GLASGOW University has become the first in Europe to stop investing in fossil fuels, following a student-led campaign. 
The Scottish institution voted yesterday to start selling off the shares it holds in companies that produce fossil fuels, divesting £18million from the industry over the next decade.

Students campaign at Glasgow University.  Pic courtesy of People and Planet

It has joined a fast-growing climate change movement that has seen similar pledges made by more than 800 investors worldwide including 13 US universities, Australia’s biggest public sector pension fund and the heirs to the Rockefeller oil fortune.
Glasgow University spokesman David Newall said: “The university recognises the devastating impact that climate change may have on our planet, and the need for the world to reduce its dependence on fossil fuels. Over the coming years we will steadily reduce our investment in the fossil fuel extraction industry, while also taking steps to reduce our carbon consumption."
Glasgow is the fourth biggest city in the UK and and was one of the world's leading centres of engineering during the Industrial Revolution. 
Its research-intensive university is ranked 55th in the world in the QS World University Rankings.
More than 1,300 students joined the university's Climate Action Society in a year-long campaign for fossil fuel divestment.
Yesterday's commitment is subject to reassurance that the financial impact for the university is acceptable, the detail of which will be monitored by the university’s governing body, the University Court.
Decisions are also imminent from other universities in the UK, including Oxford, Edinburgh and the School of Oriental and African Studies in London. 
In the US and Australia, several student campaigns are ongoing including at the University of Wisconsin-Madison.

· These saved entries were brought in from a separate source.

-- ==== Sys2Proof/Laws/Operands.lean ====
section
/-! SUPPORT. What the operand readers answer (spec 30_encoding.md R83), and the little-endian halves of a 16-bit field
(20_memory.md R53), the clamp and the invalid-frame counter. -/

namespace Sys2Proof

/-! ### Operand readers -/

theorem takeBits_num (op : BitVec 4) {n : Nat} (v : BitVec n) (rest : List Operand) :
    takeBits op n (.num v.toNat :: rest) = .ok (v, rest) := by
  simp [takeBits, v.isLt]

theorem takeBits_misfit (op : BitVec 4) {n v : Nat} (h : 2 ^ n ≤ v) (rest : List Operand) :
    takeBits op n (.num v :: rest) = .error (.badOperand (.num v)) := by
  rw [takeBits, if_neg (Nat.not_lt.mpr h)]

theorem takeNat_num (op : BitVec 4) (v : Nat) (rest : List Operand) :
    takeNat op (.num v :: rest) = .ok (v, rest) := rfl

theorem takeFlag_flagOperand (op : BitVec 4) (f : Bool) (rest : List Operand) :
    takeFlag op (flagOperand f :: rest) = .ok (f, rest) := by
  cases f <;> simp [takeFlag, takeBits, flagOperand]

theorem takeFlag_misfit (op : BitVec 4) {v : Nat} (h : 2 ≤ v) (rest : List Operand) :
    takeFlag op (.num v :: rest) = .error (.badOperand (.num v)) := by
  rw [takeFlag, takeBits_misfit op (n := 1) h]

theorem map_ofNat_toNat (bs : List Byte) : (bs.map BitVec.toNat).map (BitVec.ofNat 8) = bs := by
  induction bs with
  | nil => rfl
  | cons b bs ih => simp only [List.map_cons, ih, BitVec.ofNat_toNat, BitVec.setWidth_eq]

theorem takeBytes_bytesOperand (op : BitVec 4) (bs : List Byte) (rest : List Operand) :
    takeBytes op (bytesOperand bs :: rest) = .ok (bs, rest) := by
  have h : (bs.map BitVec.toNat).all (fun v => decide (v < 256)) = true := by
    simp only [List.all_map, List.all_eq_true, Function.comp_apply, decide_eq_true_eq]
    exact fun x _ => x.isLt
  simp only [takeBytes, bytesOperand, h, if_true, map_ofNat_toNat]

theorem takeBytes_misfit (op : BitVec 4) {l : List Nat} (h : ∃ x ∈ l, 256 ≤ x) (rest : List Operand) :
    takeBytes op (.bytes l :: rest) = .error (.badOperand (.bytes l)) := by
  rw [takeBytes, if_neg]
  simpa using h

/-! ### The halves of a 16-bit field -/

namespace Machine

theorem loByte_zext16 (b : Byte) : loByte (zext16 b) = b := by
  simp [loByte, zext16]

theorem hiByte_zext16 (b : Byte) : hiByte (zext16 b) = 0 := by
  apply BitVec.eq_of_toNat_eq
  simp [hiByte, zext16, Nat.shiftRight_eq_div_pow]
  omega

theorem toNat_joinHi {v : Half} (h : hiByte v = 0) (b : Byte) : (joinHi v b).toNat = v.toNat + 256 * b.toNat := by
  have hv : v.toNat < 2 ^ 8 := by
    have := congrArg BitVec.toNat h
    simp [hiByte, Nat.shiftRight_eq_div_pow] at this
    omega
  have hb := b.isLt
  have e : (zext16 b <<< 8).toNat = b.toNat <<< 8 := by
    simp only [zext16, BitVec.toNat_shiftLeft, BitVec.toNat_setWidth, Nat.shiftLeft_eq]
    omega
  rw [joinHi, BitVec.toNat_or, e, Nat.or_comm, ← Nat.shiftLeft_add_eq_or_of_lt hv, Nat.shiftLeft_eq]
  omega

theorem loByte_joinHi {v : Half} (h : hiByte v = 0) (b : Byte) : loByte (joinHi v b) = loByte v := by
  apply BitVec.eq_of_toNat_eq
  simp only [loByte, BitVec.toNat_setWidth, toNat_joinHi h]
  omega

theorem hiByte_joinHi {v : Half} (h : hiByte v = 0) (b : Byte) : hiByte (joinHi v b) = b := by
  have hv : v.toNat < 2 ^ 8 := by
    have := congrArg BitVec.toNat h
    simp [hiByte, Nat.shiftRight_eq_div_pow] at this
    omega
  apply BitVec.eq_of_toNat_eq
  have hb := b.isLt
  simp only [hiByte, BitVec.toNat_setWidth, BitVec.toNat_ushiftRight, toNat_joinHi h, Nat.shiftRight_eq_div_pow]
  omega

/-- A received field is the one sent (R53). -/
theorem joinHi_loByte_hiByte (v : Half) : joinHi (zext16 (loByte v)) (hiByte v) = v := by
  apply BitVec.eq_of_toNat_eq
  have := v.isLt
  rw [toNat_joinHi (hiByte_zext16 _)]
  simp only [loByte, hiByte, zext16, BitVec.toNat_setWidth, BitVec.toNat_ushiftRight, Nat.shiftRight_eq_div_pow]
  omega

/-- A field whose high byte is zero is its low byte. -/
theorem zext16_loByte {v : Half} (h : hiByte v = 0) : zext16 (loByte v) = v := by
  have := congrArg BitVec.toNat h
  simp [hiByte, Nat.shiftRight_eq_div_pow] at this
  apply BitVec.eq_of_toNat_eq
  have := v.isLt
  simp only [loByte, zext16, BitVec.toNat_setWidth]
  omega

theorem toNat_lenHalf {bs : List Byte} (h : bs.length ≤ 65535) : (lenHalf bs).toNat = bs.length := by
  simp only [lenHalf, BitVec.toNat_ofNat]
  omega

/-! ### Bounds -/

theorem clamp_bounds {lo hi : Nat} (h : lo ≤ hi) (x : Nat) : lo ≤ clamp x lo hi ∧ clamp x lo hi ≤ hi := by
  simp only [clamp]
  omega

/-- The counter keeps its width. -/
theorem crcerrAfter_lt {w c : Nat} (h : c < 2 ^ w) (valid : Bool) : crcerrAfter w c valid < 2 ^ w := by
  cases valid
  · exact Nat.mod_lt _ (Nat.two_pow_pos w)
  · exact h

end Machine

end Sys2Proof
end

The ongoing campaign at University of Wisconsin-Madison. Photo Light Brigading

Student network People and Planet has launched over 50 fossil-free campaigns across the UK involving over 15,000 students in the past year.
Spokesman Andrew Taylor said: “Divestment now has a firm foothold in the UK. Glasgow has helped make the moral case crystal clear and we expect more universities to very soon put their money where their research is.”
However, Scott Wisor, a deputy director of the Centre for the Study of Global Ethics at the UK's University of Birmingham, believes fossil fuel divestment will fail and may distract activists from more effective strategies of combating climate change.
Writing in the academic journal Ethics & International Affairs, he said the shares being sold by investors on moral grounds would simply be snapped up at a discount by less scrupulous investors, or that energy corporations would go private, avoiding the influence of shareholders altogether. 
And he questioned the logic of morally disassociating oneself from fossil fuel investment while continuing to benefit from it. 
Taking Stanford University as an example, he wrote: "Why is it morally wrong for Stanford and its students to own shares in energy companies but it is morally permissible to use their products? Have Stanford students been banned from driving cars or heating their dorms or flying home for the holidays? It is difficult to see what is morally special about the benefit accrued from shareholder investment."